━━ Data to process

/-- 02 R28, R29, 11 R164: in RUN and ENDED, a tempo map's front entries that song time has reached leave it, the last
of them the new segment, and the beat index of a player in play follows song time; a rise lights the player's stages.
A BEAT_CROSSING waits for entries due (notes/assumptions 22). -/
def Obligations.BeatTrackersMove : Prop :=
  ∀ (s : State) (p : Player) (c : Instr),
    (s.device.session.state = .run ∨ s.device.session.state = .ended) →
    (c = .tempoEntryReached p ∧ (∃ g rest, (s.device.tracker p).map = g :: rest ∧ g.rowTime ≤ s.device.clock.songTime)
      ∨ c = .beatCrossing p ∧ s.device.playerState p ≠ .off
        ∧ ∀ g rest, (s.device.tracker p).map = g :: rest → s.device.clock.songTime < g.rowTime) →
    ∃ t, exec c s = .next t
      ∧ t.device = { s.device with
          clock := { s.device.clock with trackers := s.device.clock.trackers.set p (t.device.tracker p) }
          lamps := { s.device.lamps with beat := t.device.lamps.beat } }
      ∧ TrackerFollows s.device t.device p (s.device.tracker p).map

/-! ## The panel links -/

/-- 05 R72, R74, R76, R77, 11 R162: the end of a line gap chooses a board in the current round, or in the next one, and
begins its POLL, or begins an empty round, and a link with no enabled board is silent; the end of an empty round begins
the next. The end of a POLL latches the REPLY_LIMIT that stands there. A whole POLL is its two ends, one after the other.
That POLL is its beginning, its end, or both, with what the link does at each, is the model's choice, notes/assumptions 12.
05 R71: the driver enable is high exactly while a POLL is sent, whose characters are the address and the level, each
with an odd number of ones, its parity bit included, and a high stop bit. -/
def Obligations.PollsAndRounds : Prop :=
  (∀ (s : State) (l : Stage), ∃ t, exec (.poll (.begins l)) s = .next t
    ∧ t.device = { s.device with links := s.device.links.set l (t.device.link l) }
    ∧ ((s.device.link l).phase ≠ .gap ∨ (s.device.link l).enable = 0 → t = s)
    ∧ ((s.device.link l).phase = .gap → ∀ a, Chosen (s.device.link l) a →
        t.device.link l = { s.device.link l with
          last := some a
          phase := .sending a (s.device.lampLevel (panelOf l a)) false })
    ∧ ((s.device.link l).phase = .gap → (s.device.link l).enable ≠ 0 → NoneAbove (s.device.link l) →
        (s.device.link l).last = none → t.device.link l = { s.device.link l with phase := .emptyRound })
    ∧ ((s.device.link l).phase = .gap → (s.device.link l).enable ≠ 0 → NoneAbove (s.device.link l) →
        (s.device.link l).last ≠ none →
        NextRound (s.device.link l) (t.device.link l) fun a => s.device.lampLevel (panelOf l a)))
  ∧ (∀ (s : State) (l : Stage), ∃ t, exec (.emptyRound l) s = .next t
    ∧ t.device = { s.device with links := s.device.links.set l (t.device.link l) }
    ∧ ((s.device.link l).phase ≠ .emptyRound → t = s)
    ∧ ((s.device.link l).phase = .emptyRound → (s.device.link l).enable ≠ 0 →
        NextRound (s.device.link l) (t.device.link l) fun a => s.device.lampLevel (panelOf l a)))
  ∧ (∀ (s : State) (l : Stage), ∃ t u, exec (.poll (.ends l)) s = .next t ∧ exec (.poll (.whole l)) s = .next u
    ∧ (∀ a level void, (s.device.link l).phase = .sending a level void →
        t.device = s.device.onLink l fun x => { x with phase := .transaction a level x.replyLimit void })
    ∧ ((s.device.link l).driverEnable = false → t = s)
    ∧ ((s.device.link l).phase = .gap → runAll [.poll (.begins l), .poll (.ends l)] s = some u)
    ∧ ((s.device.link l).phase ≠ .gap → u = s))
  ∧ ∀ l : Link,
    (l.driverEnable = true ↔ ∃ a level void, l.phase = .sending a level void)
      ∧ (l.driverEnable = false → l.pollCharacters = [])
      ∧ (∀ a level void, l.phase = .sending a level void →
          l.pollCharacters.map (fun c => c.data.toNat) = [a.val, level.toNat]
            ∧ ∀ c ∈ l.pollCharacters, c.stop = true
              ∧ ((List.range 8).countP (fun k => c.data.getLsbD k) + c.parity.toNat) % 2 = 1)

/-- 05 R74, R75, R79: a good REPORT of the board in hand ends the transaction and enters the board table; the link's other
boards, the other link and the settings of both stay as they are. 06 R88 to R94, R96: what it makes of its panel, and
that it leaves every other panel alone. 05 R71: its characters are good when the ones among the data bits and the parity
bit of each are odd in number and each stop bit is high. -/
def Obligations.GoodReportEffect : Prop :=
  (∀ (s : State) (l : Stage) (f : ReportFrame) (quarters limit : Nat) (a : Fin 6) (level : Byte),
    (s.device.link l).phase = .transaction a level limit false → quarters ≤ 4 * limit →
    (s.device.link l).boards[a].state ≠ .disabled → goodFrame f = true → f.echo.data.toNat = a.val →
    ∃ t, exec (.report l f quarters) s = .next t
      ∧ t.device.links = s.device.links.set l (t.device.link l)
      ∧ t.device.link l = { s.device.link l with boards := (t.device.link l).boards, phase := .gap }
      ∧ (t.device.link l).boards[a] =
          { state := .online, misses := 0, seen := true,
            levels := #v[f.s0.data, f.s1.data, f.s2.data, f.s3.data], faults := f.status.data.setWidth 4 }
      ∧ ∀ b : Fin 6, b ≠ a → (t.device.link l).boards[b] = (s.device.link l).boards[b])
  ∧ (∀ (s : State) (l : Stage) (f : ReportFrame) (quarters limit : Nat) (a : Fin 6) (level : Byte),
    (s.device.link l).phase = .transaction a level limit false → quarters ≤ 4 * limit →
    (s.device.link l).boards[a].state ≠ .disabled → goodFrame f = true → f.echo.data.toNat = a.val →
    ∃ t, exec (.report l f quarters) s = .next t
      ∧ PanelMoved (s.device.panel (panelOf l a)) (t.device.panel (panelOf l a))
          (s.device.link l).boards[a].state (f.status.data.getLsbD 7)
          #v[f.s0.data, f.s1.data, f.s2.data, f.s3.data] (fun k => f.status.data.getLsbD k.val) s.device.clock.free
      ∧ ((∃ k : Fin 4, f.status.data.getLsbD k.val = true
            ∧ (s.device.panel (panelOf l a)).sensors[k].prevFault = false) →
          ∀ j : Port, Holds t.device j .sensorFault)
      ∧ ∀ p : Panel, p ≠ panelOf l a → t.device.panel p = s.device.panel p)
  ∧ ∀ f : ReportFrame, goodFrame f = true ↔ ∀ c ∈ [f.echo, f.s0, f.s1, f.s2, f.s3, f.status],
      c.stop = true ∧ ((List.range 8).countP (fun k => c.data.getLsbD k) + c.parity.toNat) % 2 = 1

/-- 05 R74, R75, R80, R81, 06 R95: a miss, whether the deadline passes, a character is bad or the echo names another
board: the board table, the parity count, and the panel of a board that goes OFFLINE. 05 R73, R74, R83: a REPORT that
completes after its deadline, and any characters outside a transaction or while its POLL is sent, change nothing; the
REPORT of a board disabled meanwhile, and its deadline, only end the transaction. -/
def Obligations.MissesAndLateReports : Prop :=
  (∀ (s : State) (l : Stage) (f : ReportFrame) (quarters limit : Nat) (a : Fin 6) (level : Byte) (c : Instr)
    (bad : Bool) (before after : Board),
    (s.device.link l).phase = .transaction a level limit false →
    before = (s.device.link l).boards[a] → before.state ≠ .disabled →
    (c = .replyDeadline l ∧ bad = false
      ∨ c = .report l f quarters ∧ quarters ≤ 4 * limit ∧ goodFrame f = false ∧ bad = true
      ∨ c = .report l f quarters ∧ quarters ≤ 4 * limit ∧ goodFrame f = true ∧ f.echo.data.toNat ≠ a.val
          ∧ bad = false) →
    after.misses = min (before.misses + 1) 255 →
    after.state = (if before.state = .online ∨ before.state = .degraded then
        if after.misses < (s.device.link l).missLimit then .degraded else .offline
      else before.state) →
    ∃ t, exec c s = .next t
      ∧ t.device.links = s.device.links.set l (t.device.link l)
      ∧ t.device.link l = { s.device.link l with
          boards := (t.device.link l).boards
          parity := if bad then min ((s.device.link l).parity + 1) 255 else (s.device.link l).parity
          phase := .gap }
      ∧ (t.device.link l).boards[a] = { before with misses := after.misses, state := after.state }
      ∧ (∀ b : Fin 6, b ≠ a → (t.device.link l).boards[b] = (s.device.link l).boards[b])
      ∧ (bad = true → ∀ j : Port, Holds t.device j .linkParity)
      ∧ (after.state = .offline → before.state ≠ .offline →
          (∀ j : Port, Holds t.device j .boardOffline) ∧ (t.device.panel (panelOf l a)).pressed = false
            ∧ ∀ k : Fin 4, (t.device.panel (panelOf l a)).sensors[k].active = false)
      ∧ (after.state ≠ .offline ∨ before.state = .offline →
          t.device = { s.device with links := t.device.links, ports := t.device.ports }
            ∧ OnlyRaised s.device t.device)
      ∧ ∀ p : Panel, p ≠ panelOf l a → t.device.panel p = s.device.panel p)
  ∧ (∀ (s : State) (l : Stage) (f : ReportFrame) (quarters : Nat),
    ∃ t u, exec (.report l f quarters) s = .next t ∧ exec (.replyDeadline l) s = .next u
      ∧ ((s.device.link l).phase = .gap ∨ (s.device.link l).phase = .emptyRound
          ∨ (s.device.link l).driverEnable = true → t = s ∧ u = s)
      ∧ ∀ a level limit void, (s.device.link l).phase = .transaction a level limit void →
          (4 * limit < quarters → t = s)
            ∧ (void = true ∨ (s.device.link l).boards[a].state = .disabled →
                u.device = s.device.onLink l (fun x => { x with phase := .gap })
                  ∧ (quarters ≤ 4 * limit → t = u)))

━━━━
━━ Data to process

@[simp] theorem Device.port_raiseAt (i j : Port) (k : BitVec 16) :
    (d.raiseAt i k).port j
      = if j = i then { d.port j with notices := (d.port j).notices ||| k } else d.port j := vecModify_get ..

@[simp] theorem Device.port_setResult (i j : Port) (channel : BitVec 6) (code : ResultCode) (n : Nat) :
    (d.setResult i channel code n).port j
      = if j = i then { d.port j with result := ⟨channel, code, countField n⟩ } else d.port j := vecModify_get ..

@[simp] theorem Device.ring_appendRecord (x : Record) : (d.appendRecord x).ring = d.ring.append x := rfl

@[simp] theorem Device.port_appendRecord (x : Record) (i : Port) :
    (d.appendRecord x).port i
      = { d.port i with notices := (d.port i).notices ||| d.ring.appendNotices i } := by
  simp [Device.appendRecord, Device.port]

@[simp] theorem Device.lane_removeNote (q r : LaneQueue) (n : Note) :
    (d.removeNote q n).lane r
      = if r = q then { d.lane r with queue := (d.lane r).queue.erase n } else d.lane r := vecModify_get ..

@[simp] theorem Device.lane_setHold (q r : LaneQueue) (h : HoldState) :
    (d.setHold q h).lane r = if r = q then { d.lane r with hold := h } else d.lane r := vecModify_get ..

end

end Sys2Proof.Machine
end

━━━━

What the task asks =
Reprint exactly the lines above that start at the one with "before with misses" and end at the one with "l).boards[a].state = .disabled →", keeping both and adding none.

Written answer =
      ∧ (t.device.link l).boards[a] = { before with misses := after.misses, state := after.state }
      ∧ (∀ b : Fin 6, b ≠ a → (t.device.link l).boards[b] = (s.device.link l).boards[b])
      ∧ (bad = true → ∀ j : Port, Holds t.device j .linkParity)
      ∧ (after.state = .offline → before.state ≠ .offline →
          (∀ j : Port, Holds t.device j .boardOffline) ∧ (t.device.panel (panelOf l a)).pressed = false
            ∧ ∀ k : Fin 4, (t.device.panel (panelOf l a)).sensors[k].active = false)
      ∧ (after.state ≠ .offline ∨ before.state = .offline →
          t.device = { s.device with links := t.device.links, ports := t.device.ports }
            ∧ OnlyRaised s.device t.device)
      ∧ ∀ p : Panel, p ≠ panelOf l a → t.device.panel p = s.device.panel p)
  ∧ (∀ (s : State) (l : Stage) (f : ReportFrame) (quarters : Nat),
    ∃ t u, exec (.report l f quarters) s = .next t ∧ exec (.replyDeadline l) s = .next u
      ∧ ((s.device.link l).phase = .gap ∨ (s.device.link l).phase = .emptyRound
          ∨ (s.device.link l).driverEnable = true → t = s ∧ u = s)
      ∧ ∀ a level limit void, (s.device.link l).phase = .transaction a level limit void →
          (4 * limit < quarters → t = s)
            ∧ (void = true ∨ (s.device.link l).boards[a].state = .disabled →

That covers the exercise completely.